Médecin urgentiste à l’hôpital de Bar-le-Duc, le docteur Hassan El Abdullah, franco-syrien, se rend régulièrement en Syrie pour venir en aide à la population. Son association SOS Syrie assure une aide humanitaire sur le terrain.

Quel est l’impact de la photo du petit Aylan selon vous ?

Je trouve ça dommage qu’on réagisse juste avec une photo. Il y a un an, 1.400 civils dont des enfants sont morts dans une attaque chimique. C’est devenu banal et la communauté internationale n’a pas réagi. Aujourd’hui, j’entends deux langages. Il y a celui des hommes politique qui fait peur et il y a celui de la population qui est prêt à accueillir les migrants. Quand je vois 75 maires qui se disent prêts à recevoir ces gens, voilà le vrai visage de la France. J’ai l’espoir dans la population plus que dans les hommes politiques qui ont peur de prendre des décisions. Le peuple est en avance.

Quelles solutions selon vous pour accueillir ces migrants ?

Quelle que soit la solution, répartir les migrants, créer des centres d’accueil, etc, il faut faire le minimum pour la dignité humaine. Depuis mercredi, il y a un langage de solidarité. C‘est ça la fraternité et la vraie image de la France et du pays des droits de l’homme. Depuis un an, on ne compte même plus le nombre de morts en Syrie. Il faut les accueillir mais il faut aussi venir en aide à ceux qui restent sur place. Il y a une urgence à trouver une solution radicale au vrai problème car sinon, nous allons continuer à traiter les conséquences.

Aujourd’hui, pour quelles raisons des familles entières risquent leur vie pour rejoindre l’Europe ?

À l’heure actuelle, aucun pays arabe n’accepte les Syriens et ceux qui ont passé les frontières n’ont pas le droit de travailler. Dans les camps de réfugiés, il y a jusqu’à 180.000 personnes comme en Jordanie, vous imaginez la situation. Ce sont des gens qui sont en train de mourir en douceur. Ceux qui ne meurent pas sous les bombardements meurent de faim, il n’y a rien à manger ou à boire. Encore la semaine dernière, le régime a utilisé des armes chimiques au Nord d’Alep. Dans le camp, les gens sont là depuis quatre ans sans avoir le droit de rien. Ils se demandent quel est leur avenir. Alors ils essayent de sortir et de prendre la route, ils ont l’espoir. Ce ne sont pas des gens qui viennent pour des raisons économiques, ils viennent pour la sécurité. Tous les jeunes pensent à partir mais il faut de l’argent pour passer, acheter des papiers.
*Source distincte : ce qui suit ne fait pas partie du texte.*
-- ==== Sys2Proof/Laws/KeepsRemote.lean ====
section
/-! SUPPORT. What the operations of Remote keep: the queue, OTP and fuses, and the canonical form of host memory. -/

namespace Sys2Proof.Machine

open Sys2Proof

variable {s0 : State}

set_option linter.unreachableTactic false
set_option linter.unusedTactic false

theorem State.modReq_keeps (tag : Nat) (f : Req → Req) (s : State) (h : Keeps s0 s) : Keeps s0 (State.modReq tag f s) := by
  unfold State.modReq
  try dsimp only
  repeat' first | with_reducible (first | exact h | assumption | intro _ | apply State.modRmt_keeps)

theorem State.modOp_keeps (id : Nat) (f : RemOp → RemOp) (s : State) (h : Keeps s0 s) : Keeps s0 (State.modOp id f s) := by
  unfold State.modOp
  try dsimp only
  repeat' first | with_reducible (first | exact h | assumption | intro _ | apply State.modRmt_keeps)

theorem finishReq_keeps (tag outcome : Nat) (data : List (Nat × List Byte)) (s : State) (h : Keeps s0 s) : Keeps s0 (finishReq tag outcome data s) := by
  unfold finishReq
  try dsimp only
  repeat' first | with_reducible (first | exact h | assumption | intro _ | apply ite_keeps | apply State.modRmt_keeps | apply State.modOp_keeps) | split

theorem payloadTerms_keeps (r : Nat) (p : Packet) (s : State) (h : Keeps s0 s) : Keeps s0 (payloadTerms r p s) := by
  unfold payloadTerms
  try dsimp only
  repeat' first | with_reducible (first | exact h | assumption | intro _ | apply ite_keeps | apply digestTerm_keeps | apply foldl_keeps | apply foldl_pair_keeps | apply foldl_triple_keeps) | split

theorem sendReq_keeps (tag : Nat) (s : State) (h : Keeps s0 s) : Keeps s0 (sendReq tag s) := by
  unfold sendReq
  try dsimp only
  repeat' first | with_reducible (first | exact h | assumption | intro _ | apply ite_keeps | apply originate_keeps | apply State.modReq_keeps) | split

theorem countUnderPeg_keeps (key : Nat) (p : Packet) (s : State) (h : Keeps s0 s) : Keeps s0 (countUnderPeg key p s) := by
  unfold countUnderPeg
  try dsimp only
  repeat' first | with_reducible (first | exact h | assumption | intro _ | apply ite_keeps | apply State.modRmt_keeps) | split

theorem issueReq_keeps (o : RemOp) (p : Plan) (tag : Nat) (s : State) (h : Keeps s0 s) : Keeps s0 (issueReq o p tag s) := by
  unfold issueReq
  try dsimp only
  repeat' first | with_reducible (first | exact h | assumption | intro _ | apply ite_keeps | apply State.modRmt_keeps | apply cacheDrop_keeps | apply finishReq_keeps | apply payloadTerms_keeps | apply sendReq_keeps | apply countUnderPeg_keeps)

theorem startTodo_keeps (id n : Nat) (s : State) (h : Keeps s0 s) : Keeps s0 (startTodo id n s) := by
  induction n generalizing s with
  | zero => exact h
  | succ n ih =>
    unfold startTodo
    split
    · exact h
    · split
      · split
        · exact ih _ (issueReq_keeps _ _ _ _ (State.modOp_keeps _ _ _ h))
        · exact h
      · exact h

theorem pumpOps_keeps (s : State) (h : Keeps s0 s) : Keeps s0 (pumpOps s) := by
  unfold pumpOps
  try dsimp only
  repeat' first | with_reducible (first | exact h | assumption | intro _ | apply startTodo_keeps | apply foldl_keeps | apply foldl_pair_keeps | apply foldl_triple_keeps) | split

theorem failWaiting_keeps (key outcome : Nat) (s : State) (h : Keeps s0 s) : Keeps s0 (failWaiting key outcome s) := by
  unfold failWaiting
  try dsimp only
  repeat' first | with_reducible (first | exact h | assumption | intro _ | apply State.modOp_keeps | apply foldl_keeps | apply foldl_pair_keeps | apply foldl_triple_keeps) | split

theorem claimFor_keeps (o : RemOp) (s : State) (h : Keeps s0 s) : Keeps s0 (claimFor o s) := by
  unfold claimFor
  try dsimp only
  repeat' first | with_reducible (first | exact h | assumption | intro _ | apply ite_keeps | apply State.modRmt_keeps | apply sendReq_keeps | apply failWaiting_keeps) | split

theorem pumpClaims_keeps (s : State) (h : Keeps s0 s) : Keeps s0 (pumpClaims s) := by
  unfold pumpClaims
  try dsimp only
  repeat' first | with_reducible (first | exact h | assumption | intro _ | apply ite_keeps | apply claimFor_keeps | apply foldl_keeps | apply foldl_pair_keeps | apply foldl_triple_keeps) | split

theorem gotGrant_keeps (key tag : Nat) (g : Grant) (s : State) (h : Keeps s0 s) : Keeps s0 (gotGrant key tag g s) := by
  unfold gotGrant
  try dsimp only
  repeat' first | with_reducible (first | exact h | assumption | intro _ | apply ite_keeps | apply State.modRmt_keeps | apply State.modOp_keeps | apply pumpOps_keeps | apply foldl_keeps | apply foldl_pair_keeps | apply foldl_triple_keeps) | split

theorem claimFailed_keeps (key tag outcome : Nat) (s : State) (h : Keeps s0 s) : Keeps s0 (claimFailed key tag outcome s) := by
  unfold claimFailed
  try dsimp only
  repeat' first | with_reducible (first | exact h | assumption | intro _ | apply State.modRmt_keeps | apply pumpOps_keeps | apply failWaiting_keeps | apply pumpClaims_keeps)

theorem takeSeq_keeps (dst ch : Nat) (s : State) {y0} {s1 : State} (he : (takeSeq dst ch s) = (y0, s1)) (h : Keeps s0 s) : Keeps s0 s1 := by
  unfold takeSeq at he
  try dsimp only at he
  repeat' split at he
  all_goals first | (cases he; repeat' first | with_reducible (first | exact h | assumption | intro _ | apply State.modRmt_keeps))

theorem takeSeq_keeps_proj (dst ch : Nat) (s : State) (h : Keeps s0 s) : Keeps s0 (takeSeq dst ch s).2 := by
  generalize he : (takeSeq dst ch s) = p
  obtain ⟨_, _⟩ := p
  exact takeSeq_keeps dst ch s he h

theorem numbered_keeps (pkt : Packet) (idx : Nat) (s : State) {y0} {s1 : State} (he : (numbered pkt idx s) = (y0, s1)) (h : Keeps s0 s) : Keeps s0 s1 := by
  unfold numbered at he
  try dsimp only at he
  repeat' split at he
  all_goals first | (with_reducible apply takeSeq_keeps <;> assumption) | (cases he; repeat' first | with_reducible (first | exact h | assumption | intro _ | apply State.modRmt_keeps | (apply takeSeq_keeps; assumption) | apply takeSeq_keeps_proj) | split)

theorem numbered_keeps_proj (pkt : Packet) (idx : Nat) (s : State) (h : Keeps s0 s) : Keeps s0 (numbered pkt idx s).2 := by
  generalize he : (numbered pkt idx s) = p
  obtain ⟨_, _⟩ := p
  exact numbered_keeps pkt idx s he h

theorem numberAll_keeps (pkts : List Packet) (s : State) {y0} {s1 : State} (he : (numberAll pkts s) = (y0, s1)) (h : Keeps s0 s) : Keeps s0 s1 := by
  have e2 : (numberAll pkts s).2 = s1 := by rw [he]
  rw [← e2]
  unfold numberAll
  refine foldl_pair_keeps h ?_
  intro u x hu
  exact numbered_keeps_proj x.1 x.2 u.2 hu

theorem numberAll_keeps_proj (pkts : List Packet) (s : State) (h : Keeps s0 s) : Keeps s0 (numberAll pkts s).2 := by
  generalize he : (numberAll pkts s) = p
  obtain ⟨_, _⟩ := p
  exact numberAll_keeps pkts s he h

theorem markSent_keeps (block dst : Nat) (s : State) (h : Keeps s0 s) : Keeps s0 (markSent block dst s) := by
  unfold markSent
  try dsimp only
  repeat' first | with_reducible (first | exact h | assumption | intro _ | apply State.modRmt_keeps)

theorem countLegOp_keeps (r : Nat) (d : RDesc) (s : State) (h : Keeps s0 s) : Keeps s0 (countLegOp r d s) := by
  unfold countLegOp
  try dsimp only
  repeat' first | with_reducible (first | exact h | assumption | intro _ | apply ite_keeps | apply State.modJob_keeps)

theorem placeOp_keeps (o : RemOp) (s : State) (h : Keeps s0 s) : Keeps s0 (placeOp o s) := by
  unfold placeOp
  try dsimp only
  repeat' first | with_reducible (first | exact h | assumption | intro _ | apply ite_keeps | apply State.modRmt_keeps | apply startTodo_keeps | apply claimFor_keeps | apply markSent_keeps | apply foldl_keeps | apply foldl_pair_keeps | apply foldl_triple_keeps)

theorem beginOp_keeps (o : RemOp) (pkts : List Packet) (s : State) (h : Keeps s0 s) : Keeps s0 (beginOp o pkts s) := by
  unfold beginOp
  try dsimp only
  repeat' first | with_reducible (first | exact h | assumption | intro _ | apply ite_keeps | (apply numberAll_keeps; assumption) | apply numberAll_keeps_proj | apply placeOp_keeps) | split

theorem cacheLines_keeps (r a n : Nat) (s : State) {y0 y1} {s1 : State} (he : (cacheLines r a n s) = (y0, y1, s1)) (h : Keeps s0 s) : Keeps s0 s1 := by
  have e2 : (cacheLines r a n s).2.2 = s1 := by rw [he]
  rw [← e2]
  unfold cacheLines
  refine foldl_triple_keeps h ?_
  intro u i hu
  have hc := cacheRead_keeps_proj r (a + 64 * i) u.2.2 hu
  dsimp only
  split <;> exact hc

theorem cacheLines_keeps_proj (r a n : Nat) (s : State) (h : Keeps s0 s) : Keeps s0 (cacheLines r a n s).2.2 := by
  generalize he : (cacheLines r a n s) = p
  obtain ⟨_, _, _⟩ := p
  exact cacheLines_keeps r a n s he h

theorem plainLoad_keeps (o : RemOp) (d : RDesc) (s : State) (h : Keeps s0 s) : Keeps s0 (plainLoad o d s) := by
  unfold plainLoad
  try dsimp only
  repeat' first | with_reducible (first | exact h | assumption | intro _ | apply beginOp_keeps) | split

theorem cachedLoad_keeps (o : RemOp) (d : RDesc) (s : State) (h : Keeps s0 s) : Keeps s0 (cachedLoad o d s) := by
  unfold cachedLoad
  try dsimp only
  repeat' first | with_reducible (first | exact h | assumption | intro _ | apply ite_keeps | apply beginOp_keeps | (apply cacheLines_keeps; assumption) | apply cacheLines_keeps_proj | apply foldl_keeps | apply foldl_pair_keeps | apply foldl_triple_keeps) | split

theorem beginLoad_keeps (o : RemOp) (d : RDesc) (s : State) (h : Keeps s0 s) : Keeps s0 (beginLoad o d s) := by
  unfold beginLoad
  try dsimp only
  repeat' first | with_reducible (first | exact h | assumption | intro _ | apply ite_keeps | apply plainLoad_keeps | apply cachedLoad_keeps)

theorem beginStore_keeps (o : RemOp) (d : RDesc) (bytes : List Byte) (s : State) (h : Keeps s0 s) : Keeps s0 (beginStore o d bytes s) := by
  unfold beginStore
  try dsimp only
  repeat' first | with_reducible (first | exact h | assumption | intro _ | apply ite_keeps | apply beginOp_keeps) | split

theorem beginAtomic_keeps (o : RemOp) (d : RDesc) (s : State) (h : Keeps s0 s) : Keeps s0 (beginAtomic o d s) := by
  unfold beginAtomic
  try dsimp only
  repeat' first | with_reducible (first | exact h | assumption | intro _ | apply beginOp_keeps)

theorem beginClaim_keeps (o : RemOp) (d : RDesc) (s : State) (h : Keeps s0 s) : Keeps s0 (beginClaim o d s) := by
  unfold beginClaim
  try dsimp only
  repeat' first | with_reducible (first | exact h | assumption | intro _ | apply ite_keeps | apply placeOp_keeps)

theorem beginNotify_keeps (o : RemOp) (d : RDesc) (s : State) (h : Keeps s0 s) : Keeps s0 (beginNotify o d s) := by
  unfold beginNotify
  try dsimp only
  repeat' first | with_reducible (first | exact h | assumption | intro _ | apply ite_keeps | apply placeOp_keeps | apply beginOp_keeps) | split

theorem beginFence_keeps (o : RemOp) (d : RDesc) (s : State) (h : Keeps s0 s) : Keeps s0 (beginFence o d s) := by
  unfold beginFence
  try dsimp only
  repeat' first | with_reducible (first | exact h | assumption | intro _ | apply State.modRmt_keeps | apply placeOp_keeps) | split

theorem remoteDma_keeps (b p desc post : Nat) (raw : List Byte) (s : State) (h : Keeps s0 s) : SlotKeeps s0 (remoteDma b p desc post raw s) := by
  unfold remoteDma
  try dsimp only
  repeat' first | with_reducible (first | exact h | assumption | intro _ | apply slot_issued | apply slot_stopped | apply ite_keeps | apply ite_slot | apply State.modBlks_keeps | apply State.modBlk_keeps | apply dmaFault_keeps | apply State.modRmt_keeps | apply cacheDrop_keeps | apply countLegOp_keeps | apply placeOp_keeps | apply beginLoad_keeps | apply beginStore_keeps | apply beginAtomic_keeps | apply beginClaim_keeps | apply beginNotify_keeps | apply beginFence_keeps) | (apply slot_of_issued; assumption) | (apply slot_of_stopped; assumption) | split

theorem execStoreFlagSend_keeps (id : Nat) (s : State) (h : Keeps s0 s) : OutKeeps s0 (execStoreFlagSend id s) := by
  unfold execStoreFlagSend
  try dsimp only
  repeat' first | with_reducible (first | exact h | assumption | intro _ | apply out_next | apply ite_keeps | apply ite_out | apply State.modOp_keeps | apply startTodo_keeps) | split

theorem execFenceSecondStage_keeps (id : Nat) (s : State) (h : Keeps s0 s) : OutKeeps s0 (execFenceSecondStage id s) := by
  unfold execFenceSecondStage
  try dsimp only
  repeat' first | with_reducible (first | exact h | assumption | intro _ | apply out_next | apply ite_keeps | apply ite_out | apply State.modOp_keeps | apply startTodo_keeps | (apply numberAll_keeps; assumption) | apply numberAll_keeps_proj) | split

theorem sendPegDone_keeps (o : RemOp) (g : Grant) (tag : Nat) (s : State) (h : Keeps s0 s) : Keeps s0 (sendPegDone o g tag s) := by
  unfold sendPegDone
  try dsimp only
  repeat' first | with_reducible (first | exact h | assumption | intro _ | apply State.modRmt_keeps | apply State.modOp_keeps | apply issueReq_keeps | apply pumpClaims_keeps)

theorem execPegDoneSend_keeps (id : Nat) (s : State) (h : Keeps s0 s) : OutKeeps s0 (execPegDoneSend id s) := by
  unfold execPegDoneSend
  try dsimp only
  repeat' first | with_reducible (first | exact h | assumption | intro _ | apply out_next | apply ite_keeps | apply ite_out | apply State.modOp_keeps | apply sendPegDone_keeps) | split

theorem outcomeRecord_keeps (o : RemOp) (s : State) (h : Keeps s0 s) : Keeps s0 (outcomeRecord o s) := by
  unfold outcomeRecord
  try dsimp only
  repeat' first | with_reducible (first | exact h | assumption | intro _ | apply record_keeps) | split

theorem execRemoteComplete_keeps (id : Nat) (s : State) (h : Keeps s0 s) : OutKeeps s0 (execRemoteComplete id s) := by
  unfold execRemoteComplete
  try dsimp only
  repeat' first | with_reducible (first | exact h | assumption | intro _ | apply out_next | apply ite_keeps | apply ite_out | apply State.modBlk_keeps | apply finishDma_keeps | apply State.modRmt_keeps | apply outcomeRecord_keeps | apply foldl_keeps | apply foldl_pair_keeps | apply foldl_triple_keeps) | split

theorem execRetryOrderResend_keeps (tag : Fin 131072) (s : State) (h : Keeps s0 s) : OutKeeps s0 (execRetryOrderResend tag s) := by
  unfold execRetryOrderResend
  try dsimp only
  repeat' first | with_reducible (first | exact h | assumption | intro _ | apply out_next | apply ite_keeps | apply ite_out | apply sendReq_keeps) | split

theorem execDelayedResend_keeps (tag : Fin 131072) (s : State) (h : Keeps s0 s) : OutKeeps s0 (execDelayedResend tag s) := by
  unfold execDelayedResend
  try dsimp only
  repeat' first | with_reducible (first | exact h | assumption | intro _ | apply out_next | apply ite_keeps | apply ite_out | apply sendReq_keeps) | split

end Sys2Proof.Machine
end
Comment trouvent-ils les passeurs ?

Il y a des noms qui circulent. Les migrants cherchent les passeurs et non l’inverse. Moi même, je suis sollicité tout le temps pour aider des connaissances à financer ces voyages. Ils payent pour leur mort. Les passeurs ne font pas partie de l’humanité, ils profitent de cette situation pour s’enrichir. Ils mettent les gens sur des canots gonflables. Mais ce n’est que la conséquence de la situation en Syrie.

Comment mettre un terme à cette situation justement ?

La communauté internationale doit prendre ses responsabilités. L’ONU a dit que c’était la crise la plus grave depuis la Seconde Guerre mondiale. La solution est politique.